Build a nest of tinder (dried twigs, leaves, nettles, grass, bark) aside. Rub the spindle across your palm until the bark in the fire board turns into ember. Once it starts to glow, roll the bark into the tinder to start a fire. Add small firewood at first then keep adding larger pieces until you have a well-lit fire.

2) Magnifying Lens
– Use this method to make a fire when the sun is out in the morning or afternoon. Build a tinder nest then angle the magnifying lens one foot or a bit more above it in the direction of the sun, holding it in place with tree branches or stones. Adjust until you see a small and intensified spot of yellow on the tinder and wait for it to burn, then add firewood.

3) Condom Lens
– Open the condom and unwrap it only halfway. Fill it partially with water until it has a small spherical shape. Build a tinder nest then angle the condom lens to catch enough light to throw a small and focused spot. Increase or decrease the water inside until the spot appears bright yellow and your tinder nest catches fire. Add small firewood and then larger pieces until your fire is big enough.

4) Steel Wool and Batteries
– Build a tinder nest. Stretch your steel wool until it is thin then take a 9-volt battery and rub the side with the positive and negative terminals onto the wool until it burns and glows.
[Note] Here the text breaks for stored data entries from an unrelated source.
/-- SEAL_COMMIT (R380, R385, R386, R450). -/
def execSealCommit (s : State) : Host.Outcome State Fault Refusal := agentStep commitSeal s

/-! ### Rollback (R264, R367, R387 to R391) -/

/-- T_S (R383). -/
def sealCost (s : State) : Nat := if otherMembers s then 64750 else 61250

/-- RB: one rollback allowance (R191). -/
def rollbackAllowance (s : State) : Nat := s.recov.ti + 2 * sealCost s

/-- Undo the live log segments, from the newest entry to the oldest (R388 step 3). -/
def undoAll (s : State) : Memory :=
  s.recov.undo.reverse.foldl (fun m e => memWrite m (64 * e.2.1) e.2.2) s.mem

/-- Write an ingress again (R388 step 4). -/
def replay (x : Ingress) (s : State) : State :=
  let s := { s with recov := { s.recov with ingress := s.recov.ingress ++ [(s.recov.n, x)] } }
  match x with
  | .mem pa data => publishRun pa data s
  | .events tid b => { s with dom := { s.dom with events := s.dom.events.upd 0 tid (· ||| b) } }

/-- The record of an entry or a queue that is refused with E_GRAPH (R445, R446). -/
def graphRecord (tag : Dword) : CRec := ⟨tag, 0x32, 0, 0, 0, 0, false, []⟩

/-- What the host has written in a queue stands, and so do the records already sent; a stop that came
since the seal is reported again (R388, R445). -/
def keepHostSide (live old : TQueue) : TQueue :=
  let again := live.stopped && !old.stopped
  { old with
    qbase := live.qbase, qsize := live.qsize, qwptr := live.qwptr, cbase := live.cbase
    csize := live.csize, cwptr := live.cwptr, crptr := live.crptr, cvec := live.cvec
    stopped := live.stopped
    due := if again then old.due ++ [graphRecord 0] else old.due }

/-- A stream of restored seal `n`: an irrevocable store of a later seal is issued again (R386, R404), and so is a
request for a remote unit (R388). -/
def Stream.restart (n : Nat) (t : Stream) : Stream :=
  match t.hold with
  | .irrv m _ _ _ => if n < m then { t with hold := .none, wait := 0 } else t
  | h => { t with hold := h.askAgain }

/-- A core of restored seal `n`: as after an acquire half of machine scope, its store sequences anew, and
its fault begun that much later in wall time (R264). -/
def restartCore (n now late : Nat) (k : Core) : Core :=
  { k.mapStreams (·.restart n) with
    owned := .empty, wrote := .empty, near := .empty, instants := .empty, floor := now, floors := .empty, stores := []
    releases := []
    acquires := k.acquires.filter fun a =>
      match a with
      | .number _ _ => true
      | .packet _ => false
    trackers := k.trackers.filter fun _ => false, faultAt := k.faultAt + late }

/-- The engines of a die go on later in wall time. -/
def Die.later (late : Nat) (d : Die) : Die :=
  { d with
    copies := d.copies.map fun c => { c with since := c.since + late }
    held := d.held.map fun c => { c with since := c.since + late }
    input := d.input.map fun c => { c with since := c.since + late } }

/-- What a rollback charges a launch beyond the allowance: the wall cycles from the resume of the seal, or from its
acceptance when that is later (R391). -/
def rollCharge (now resumed rb accepted : Nat) : Nat := now - Nat.max resumed accepted - rb

/-- A launch that a rollback restores: one more rollback, and the charge beyond the allowance counts as
stalls (R391). (DEDUCED, log 72) -/
def chargeRollback (now resumed rb : Nat) (live : Tbl Launch) (n : Nat) (l : Launch) : Launch :=
  if l.status ≠ .running then l
  else
    let before := ((live.get? n).map (·.rollbacks)).getD l.rollbacks
    { l with rollbacks := before + 1, stalls := l.stalls + rollCharge now resumed rb l.accepted }

/-- The first readings of the launches that the seal does not hold, those that have ended among them, with what the
rollback charges them (R388, R391). -/
def lostLaunches (now resumed rb : Nat) (live old : Tbl Launch) : List First :=
  live.entries.filterMap fun e =>
    if (old.get? e.1).isSome || e.2.handler then none
    else some ⟨e.2.origin, e.2.accepted, e.2.bound, e.2.rollbacks + 1,
      e.2.stalls + rollCharge now resumed rb e.2.accepted⟩

/-- Reload the B banks of a restored state from their source records (R367). -/
def reloadBanks (s : State) : State :=
  s.dom.beds.keys.foldl (fun s b =>
    (s.bed b).banks.entries.foldl (fun s x =>
      match x.2.owner with
      | some ctx =>
        let l := (s.dom.launches.entries.find? fun e => e.2.ctx == ctx && !e.2.handler).map (·.1)
        refillBank ctx (l.getD 0) b x.1 s
      | none => s) s) s

/-- The seal that stands (R374, R381). -/
def State.lastSeal (s : State) : Seal := (s.recov.seals.get? s.recov.k).getD ⟨.init, 0, 0⟩

/-- What a rollback restores of the domain (R388 steps 2, 5 and 6). -/
def restoredDom (s : State) (z : Seal) : Dom :=
  let late := s.clk.wcyc - z.wcyc
  let d := z.dom.mapCores (restartCore s.recov.k s.now late)
  { d with
    launches := d.launches.mapVals (chargeRollback s.clk.wcyc z.wcyc (rollbackAllowance s) s.dom.launches)
    dies := d.dies.mapVals fun _ x => x.later late
    queues := (s.dom.queues.mapVals fun key live => keepHostSide live (d.queues.get .init key))
    nextLaunch := s.dom.nextLaunch, nextId := s.dom.nextId }

/-- A contribution delivered before the seal: its answer is still to come in the restored state.
(DEDUCED, log 92) -/
def awaited (z : Seal) (s : State) (p : Sent) : Bool :=
  p.typ == 4 && p.stage == 4 && p.grp == 1 &&
  decide (p.count ≤ (({ s with dom := z.dom }).ctxCore p.launch p.core).tlIssued.get 0 1)

/-- A packet that leaves the seal domain. -/
def Sent.outside (s : State) (p : Sent) : Bool :=
  if p.members.isEmpty then !s.inDomain p.pkg && decide (p.pkg < 4096) else p.members.all fun m => !s.inDomain m

/-- The fabric after a rollback: the packets of the domain and their counts are gone (R388 step 2). -/
def clearFabric (s : State) : Fabric :=
  { s.fab with
    sent := s.fab.sent.filter fun p => p.outside s || awaited s.lastSeal s p
    inbound := s.fab.inbound.filter fun key _ => !s.inDomain (key / 1024)
    heldRel := s.fab.heldRel.filter fun h => !s.inDomain h.src
    inStores := s.fab.inStores.filter fun h => !s.inDomain h.src
    waiting := s.fab.waiting.filter fun h => !s.inDomain h.src }

/-- The 32 bytes of the report of a rollback (R389). -/
def rollReport (s : State) (x : ErrorSite) : List Byte :=
  toBytes 8 s.recov.k ++ toBytes 8 s.recov.n ++ toBytes 2 x.pkg ++ toBytes 1 x.die ++ toBytes 1 x.unit ++
  toBytes 4 0 ++ toBytes 8 s.clk.wcyc

/-- The host is told of a rollback (R388 step 7, R389): the report, and an interrupt of the physical function.
(DESIGN CHOICE, log 68) -/
def notifyRollback (report : List Byte) (s : State) : State :=
  (s.toHost (.report report)).toHost (.pfInterrupt (Config.driverVector 0))

/-- The graph waits for a seal after seal `n`. -/
def Graph.sealAfter (n : Nat) (g : Graph) : Bool :=
  match g.wait with
  | .seal m => decide (n < m)
  | _ => false

/-- Who asked for the seal that restored contexts and graphs wait for after seal `n` (R386, R400): they ask again. -/
def restoredWhys (n : Nat) (d : Dom) : List SealWhy :=
  let waits (k : Core) : Bool := k.streams.vals.any fun t =>
    match t.hold with
    | .seal m => decide (n < m)
    | _ => false
  (d.cores.vals.filter waits).map (fun k => .launch k.launch) ++
  (d.saved.entries.filter fun e => waits e.2).map (fun e => .launch (e.1 / 1024)) ++
  (d.queues.entries.filter fun e => e.2.graph.any (·.sealAfter n)).map fun e => .node (e.1 / 16) (e.1 % 16)

/-- Every core goes on after an acquire half of machine scope: it reads nothing older than what memory
holds now (R264). -/
def acquireAll (s : State) : State :=
  { s with
    hist := []
    dom := s.dom.mapCores fun k => { k with floor := s.now } }

/-- Roll the domain back to seal k (R388). A seal that restored contexts still wait for is asked for again at once
(R386, R400). -/
def rollback (x : ErrorSite) (s : State) : State :=
  let z := s.lastSeal
  let r := s.recov
  let ingress := r.ingress.map (·.2)
  let whys := restoredWhys r.k z.dom
  let t := { s with
    clk := { s.clk with hold := !whys.isEmpty, scyc := z.scyc, stall := 0 }
    mem := undoAll s
    hist := []
    dom := restoredDom s z
    fab := clearFabric s
    recov := { r with
      n := r.k + 1
      phase := if whys.isEmpty then .idle else .quiesce (r.k + 1) whys
      sealStart := s.clk.wcyc
      want := []
      seals := r.seals.filter fun j _ => j == r.k
      firsts := r.firsts ++ lostLaunches s.clk.wcyc z.wcyc (rollbackAllowance s) s.dom.launches z.dom.launches
      undo := []
      egress := r.egress.filter fun e => decide (e.interval ≤ r.k)
      ingress := []
      lastResume := s.clk.wcyc
      wrote := false
      busy := z.dom.launches.vals.any fun l => !(l.handler || l.closed) }
    life := { s.life with rollbacks := satInc s.life.rollbacks } }
  let t := reloadBanks (acquireAll (ingress.foldl (fun s i => replay i s) t))
  let t := notifyRollback (rollReport s x) t
  t.dom.launches.entries.foldl (fun s e =>
    if e.2.status = .running ∧ !e.2.handler ∧ 2 ≤ e.2.rollbacks then stopLaunch e.1 0x41 0 s else s) t

/-- Nothing is left to return to: every launch of the domain stops (R387). -/
def stopDomain (x : ErrorSite) (s : State) : State :=
  notifyRollback (rollReport s x) (s.dom.launches.keys.foldl (fun s n =>
    if (s.launch n).handler then s else stopLaunch n 0x43 0 s) s)

/-- UNCORRECTABLE_ERROR (R387, R388): in any unit of R389 but a link slot, of any package of the domain. -/
def execUncorrectableError (site : ErrorSite) (s : State) : Host.Outcome State Fault Refusal :=
  agentStep (fun s =>
    if 8 < site.unit || !s.inDomain site.pkg then s else if site.lost then stopDomain site s else rollback site s) s

end Sys2Proof.Machine
end

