-- ==== Sys2Proof/Machine/Graph.lean ====
section
/-!
DEFINITION. The command processor: launch queues, task graphs, admission and completion records (R176 to
R178, R184, R185, R190 to R193, R365, R388, R445 to R447, R474, R477).
-/

namespace Sys2Proof.Machine

open Sys2Proof

/-! ### Records (R176, R177) -/

/-- E_NEST. -/
def badNest {α : Type} : Cp α := .error (.refused { code := 0x31 })

/-- The loop-nest record in 256 bytes (R176). -/
def nestOf (l : List Byte) : Nest :=
  let f := fieldOf l
  let lev := span 0 4
  { code := f 0x00 8, entry := f 0x08 4, var := f 0x0C 1, depth := f 0x0D 1 % 8
    tt := f 0x0E 1 % 2 == 1, serp := f 0x0E 1 / 2 % 2 == 1, stages := f 0x0F 1, plots := f 0x10 4
    cmask := f 0x14 1, scr := f 0x15 1, rings := f 0x16 2, chains := f 0x18 4, win := f 0x1C 1
    itb := f 0x20 8, ttlen := f 0x28 8
    start := lev.map fun i => BitVec.ofNat 64 (f (0x40 + 24 * i) 8)
    count := lev.map fun i => f (0x48 + 24 * i) 4
    step := lev.map fun i => BitVec.ofNat 32 (f (0x4C + 24 * i) 4)
    ord := lev.map fun i => f (0x50 + 24 * i) 1 % 4 }

/-- Reserved fields of a record are zero (R176). -/
def nestRsvOk (l : List Byte) : Bool :=
  let f := fieldOf l
  zeroAt l 0x1D 3 && zeroAt l 0x30 16 && zeroAt l 0xA0 96 && f 0x0D 1 / 8 == 0 && f 0x0E 1 / 4 == 0 &&
  (span 0 4).all fun i => f (0x50 + 24 * i) 1 / 4 == 0 && zeroAt l (0x51 + 24 * i) 7

/-- The loops of a record: counts, steps and a permutation of order positions (R177). -/
def nestLoopsOk (n : Nest) : Bool :=
  decide (1 ≤ n.depth) && decide (n.depth ≤ 4) &&
  ((span 0 4).all fun i =>
    let c := (n.count[i]?).getD 0
    let o := (n.ord[i]?).getD 0
    if i < n.depth then c != 0 && decide (o < n.depth)
    else c == 0 && (n.step[i]?).getD 0 == 0 && o == 0) &&
  ((span 0 n.depth).all fun o => (n.ord.take n.depth).any (· == o))

/-- The checks of R177 and R178. -/
def nestOk (l : List Byte) : Bool :=
  let n := nestOf l
  nestRsvOk l && nestLoopsOk n && decide (10 ≤ n.scr) && decide (n.scr ≤ 19) &&
  ((span 0 32).all fun i => !n.plots.testBit i || n.stages.testBit (i / 4)) &&
  n.cmask != 0 && (n.win == 0 || !n.tt) && (n.itb != 0 || n.tt) && decide (n.total < 2 ^ 48)

/-! ### Granted cores (R175, R179, R190) -/

/-- The cores that a record selects and that are present in the variant: a plot that the variant avoids
is not (R95, R179). (DEDUCED, log 23) -/
def selectedCores (s : State) (n : Nest) (key : Dword) : List Nat :=
  (span 0 1024).filter fun c =>
    n.stages.testBit (c / 128) && n.plots.testBit (c / 32) && n.cmask.testBit (c % 8) &&
    !bit key (8 * s.dieOf c + c / 32 % 4)

/-- The tenant reserves a bed: bit 16 · stage + 4 · plot + bed (R444). -/
def reservesBed (t : TConf) (b : Nat) : Bool := t.valid && t.beds.testBit b

/-- A bed of the pool: no tenant reserves it (R190). -/
def poolBed (s : State) (b : Nat) : Bool :=
  (span 0 16).all fun t => !reservesBed (s.host.confs.get .init t) b

/-- The pool beds that a launch holds. (DEDUCED, log 49) -/
def poolOf (s : State) (l : Launch) : List Nat :=
  ((span 0 128).filter fun b => l.cores.any fun c => c / 8 == b).filter (poolBed s)

/-- Launches that are accepted and unfinished. -/
def unfinished (s : State) : List (Nat × Launch) := s.dom.launches.entries.filter fun e => e.2.claims

/-- Take `n` of a list, each drawn freely (log 4). (DEDUCED, log 49) -/
def drawSome : Nat → List Nat → State → List Nat × State
  | 0, _, s => ([], s)
  | n + 1, l, s =>
    let d := s.drawN l.length
    match l[d.1]? with
    | none => ([], d.2)
    | some b =>
      let r := drawSome n (l.erase b) d.2
      (b :: r.1, r.2)

/-- E_NOADMIT with its cause (R192): 1 no core, 2 deadline, 3 pool cap, 4 slack. The number that reports
a cause is free. (DEDUCED, log 20) -/
def noAdmit {α : Type} (why var bound : Nat) : Cp α :=
  .error (.refused { code := 0x30, cause := (Config.admitCause why).toNat, var := var, bound := bound })

/-- The pool request of a tenant is served (R190). -/
def servePool (tid : Nat) (s : State) : State :=
  let d := s.dom
  { s with dom := { d with
    poolLast := tid, poolCount := if d.poolLast = tid then d.poolCount + 1 else 1 } }

/-- The granted cores of a class among those selected (R190, R192). -/
def grantCores (s : State) (tid cls var : Nat) (sel : List Nat) : Cp (List Nat × State) :=
  let t := s.host.confs.get .init tid
  let mine := sel.filter fun c => reservesBed t (c / 8)
  if !mine.isEmpty then pure (mine, s)
  else if cls ≠ 3 then noAdmit 1 var 0
  else
    let pool := (span 0 128).filter (poolBed s)
    let live := unfinished s
    let held := (live.filter (·.2.tid == tid)).foldl (fun n e => n + (poolOf s e.2).length) 0
    let cap := pool.length * t.weight / 256
    if cap ≤ held then noAdmit 3 var 0
    else
      let want := pool.filter fun b => sel.any fun c => c / 8 == b
      let free := want.filter fun b => !(live.any fun e => e.2.cores.any fun c => c / 8 == b)
      let d := drawSome (cap - held) free s
      let mine := sel.filter fun c => d.1.any (· == c / 8)
      if mine.isEmpty then noAdmit 1 var 0 else pure (mine, servePool tid d.2)

/-! ### Admission (R191, R192, R365) -/

/-- L0: launch latency. -/
def launchLatency : Nat := 1750

/-- What admission adds for one pre-emption. -/
def preemptCost : Nat := 12288

/-- The remaining bound of an accepted launch. -/
def remainingBound (s : State) (l : Launch) : Nat := l.accepted + l.bound - s.clk.wcyc

/-- The accepted, unfinished launches of the tenant that share a bed with some cores. -/
def sharing (s : State) (tid : Nat) (cores : List Nat) : List Launch :=
  ((unfinished s).map (·.2)).filter fun l =>
    l.tid == tid && l.cores.any fun c => cores.any fun d => d / 8 == c / 8

/-- Q: the launches of class ≤ p, and timetabled ones of any class (R191, R365). -/
def queueTime (s : State) (cls : Nat) (l : List Launch) : Nat :=
  l.foldl (fun q x =>
    if x.cls < cls then q + remainingBound s x + preemptCost
    else if x.cls = cls ∨ x.nest.tt then q + remainingBound s x
    else q) 0

/-- W (R191). (DEDUCED, log 49) -/
def workOf (n : Nest) (g : Nat) : Nat := if n.tt then n.ttlen else ceilDiv n.total g * n.itb

/-- B from Q and W (R191). -/
def boundOf (s : State) (q w : Nat) : Nat :=
  let b := launchLatency + q + withStalls w
  b + ceilDiv b s.recov.ti * sealCost s + rollbackAllowance s

/-- W′ of the iterations that a launch has still to end. (DEDUCED, log 49) -/
def remainingWork (l : Launch) : Nat :=
  withStalls (ceilDiv (l.total - l.ended) l.cores.length * l.nest.itb)

/-- Pre-empting the launch would leave it too little slack (R192). -/
def slackShort (s : State) (b : Nat) (v : Launch) : Bool :=
  decide ((v.accepted + v.bound : Int) - (s.clk.wcyc + remainingWork v : Nat) < (b + preemptCost : Nat))

/-- The first reading of a launch that a rollback undid (R388). -/
def firstOf (s : State) (o : Origin) : Option First := s.recov.firsts.find? (·.origin == o)

/-- A context number is in use: a launch, the supervisor, or a tag in the arrays (R366). -/
def ctxUsed (s : State) (x : Nat) : Bool :=
  x == 0 || (s.sup.map (·.ctx)) == some x ||
  (s.dom.launches.vals.any fun l => !l.closed && l.ctx == x) ||
  s.dom.beds.vals.any fun b =>
    (b.banks.vals.any fun y => y.owner == some x) || b.links.vals.any fun y => y.owner == x

/-- The 12-bit number of a new context: any that is not in use (R366). (DESIGN CHOICE, log 11) -/
def freshCtx (s : State) : Nat × State :=
  let d := s.drawN 4096
  ((((span 0 4096).map fun i => (d.1 + i) % 4096).find? fun x => !ctxUsed s x).getD 0, d.2)

/-- A save area in the memory of this package. -/
def saveArea (s : State) (kind i : Nat) : Nat :=
  let x := Config.saveArea s.draws kind i
  s.ident.pkg * 2 ^ 48 + x % 8 * 2 ^ 45 + 64 * (x / 8 % 0x39FE0000)

/-- The save areas that the supervisor names for a new context (R347): of its cores and its beds, and of every link
slot of the package, any of which a chain may name (R147, R418). (DESIGN CHOICE, log 11) -/
def withAreas (s : State) (l : Launch) (x : Ctx) : Ctx :=
  let put (t : Tbl Nat) (kind : Nat) (is : List Nat) : Tbl Nat :=
    is.foldl (fun t i => t.put i (saveArea s kind i)) t
  let beds := launchBeds s l
  { x with
    coreArea := put x.coreArea 0 l.cores, bedArea := put x.bedArea 1 beds
    linkArea := ⟨(span 0 512).map fun i => (i, saveArea s 2 i)⟩
    coreVa := l.cores.foldl (fun t c => t.put c (Config.saveVa s.draws c)) x.coreVa }

/-- A launch as accepted, in context `ctx`. (DESIGN CHOICE, log 11) -/
def newLaunch (s : State) (ctx tid cls : Nat) (rec_ : Nest) (o : Origin) (x : Loaded) (cores : List Nat)
    (accepted bound rollbacks stalls : Nat) : Launch :=
  let entry := if rec_.entry = 0xFFFFFFFF then x.code.entry else rec_.entry
  { Launch.init with
    tid := tid, ctx := ctx, cls := cls, nest := rec_, code := { x.code with entry := entry }
    seed := (s.host.confs.get .init tid).seed, cores := cores, accepted := accepted, bound := bound
    work := workOf rec_ cores.length, var := x.var
    total := if rec_.tt then cores.length else rec_.total
    rollbacks := rollbacks, stalls := stalls, status := .running, origin := o, closed := false }
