-- ==== Sys2Proof/Machine/FabricEvents.lean ====
section
/-!
DEFINITION. The trellis towards other packages: departures, acknowledgements and retries, receipt, store
sequences, multicast and combining packets, port widths and route schedules (R261, R423, R426 to R440,
R457, R458, R461, R462).
-/

namespace Sys2Proof.Machine

open Sys2Proof

/-! ### Packets sent (R429 to R432) -/

/-- The reservation of a packet in a schedule. -/
def RBank.resOf (b : RBank) (p : Sent) : Option (BitVec 128) := b.entries.find? (serves p)

/-- The bank that holds a generation. -/
def State.genBank (s : State) (gen : Nat) : Option RBank :=
  s.fab.banks.vals.find? fun b => b.gen == gen && b.per != 0

/-- Output port of hop h of a path, from 0 (R429). -/
def hopPort (e : BitVec 128) (h : Nat) : Nat := bits e (87 - 8 * h) (80 - 8 * h)

/-- The width of a port of this package (R426). -/
def State.width (s : State) (port : Nat) : Nat := s.fab.widths.get 8 port

/-- Flits of a packet with a payload: the header's and those of the payload (R428). -/
def flitCount (len : Nat) : Nat := 1 + (len + 63) / 64

/-- The two slots at which a packet of a reservation may first depart: its DEP slot, and the RTY slot after it
(R431, R432). -/
def firstSlots (s : State) (e : BitVec 128) (p : Sent) : Nat × Nat :=
  let d := depSlot s.route.per e (Nat.max p.ready s.inForce.2)
  (d, rtySlot s.route.per e d)

/-- A packet of a reservation of the schedule in force would leave at slot t. -/
def wantsSlot (s : State) (e : BitVec 128) (t : Nat) (p : Sent) : Bool :=
  serves p e && match p.stage with
    | 0 => !p.bounced && ((firstSlots s e p).1 == t || (firstSlots s e p).2 == t)
    | 2 => t % s.route.per == bits e 19 0
    | _ => false

/-- The first port of a packet that has departed, under its own generation. -/
def Sent.port (s : State) (p : Sent) : Option Nat :=
  ((s.genBank p.gen).bind fun b => b.resOf p).map fun e => hopPort e 0

/-- Flits on a port in slot t: of the packets that have left there, and of those that earlier reservations would
send (R433). (DEDUCED, log 59) -/
def flitsBefore (s : State) (e : BitVec 128) (t : Nat) : Nat :=
  let gone := s.fab.sent.filter fun x =>
    x.stage != 0 && x.at_ == t && Sent.port s x == some (hopPort e 0)
  let ahead := ((s.route.entries.takeWhile (· != e)).filter fun y => hopPort y 0 == hopPort e 0).filterMap fun y =>
    s.fab.sent.find? (wantsSlot s y t)
  (gone ++ ahead).foldl (fun n x => n + flitCount x.data.length) 0

/-- The packet may depart by its reservation at slot t: the port has capacity left, and no other packet of the
reservation departs in the slot or comes before it (R431, R433). (DEDUCED, log 59) -/
def mayDepart (s : State) (e : BitVec 128) (p : Sent) (t : Nat) : Bool :=
  decide (flitsBefore s e t + flitCount p.data.length ≤ 12 * s.width (hopPort e 0)) &&
  !(s.fab.sent.any fun x => x.id != p.id && serves x e && x.stage != 0 && x.at_ == t) &&
  !((s.fab.sent.takeWhile fun x => x.id != p.id).any (wantsSlot s e t))

/-- Replace a packet by its id. -/
def putSent (p : Sent) (s : State) : State :=
  { s with fab := { s.fab with sent := s.fab.sent.map fun x => if x.id = p.id then p else x } }

/-- A packet is sent no more. -/
def dropSent (id : Nat) (s : State) : State :=
  { s with fab := { s.fab with sent := s.fab.sent.filter (·.id != id) } }

/-- One byte more of a CRC-16 with polynomial 0x1021, the most significant bit first (R427). -/
def crcByte (c : Nat) (b : Byte) : Nat :=
  (span 0 8).foldl (fun c _ => if c.testBit 15 then c * 2 % 65536 ^^^ 0x1021 else c * 2) (c ^^^ b.toNat * 256)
Be quick to transfer the burning wool into the tinder nest until it catches a small fire and then add firewood.

A well-built fire also serves as your sanctuary and lifts the spirits of your group as you all go through unpredictable times ahead. If you are able to show them that you can build a beacon from simple tools, they will begin to understand the need to work together until help arrives and bide their time with hope in their hearts.

If they are separated from your group, their chances of survival are greater if you’ve imparted a very valuable piece of survival knowledge that can keep them alive.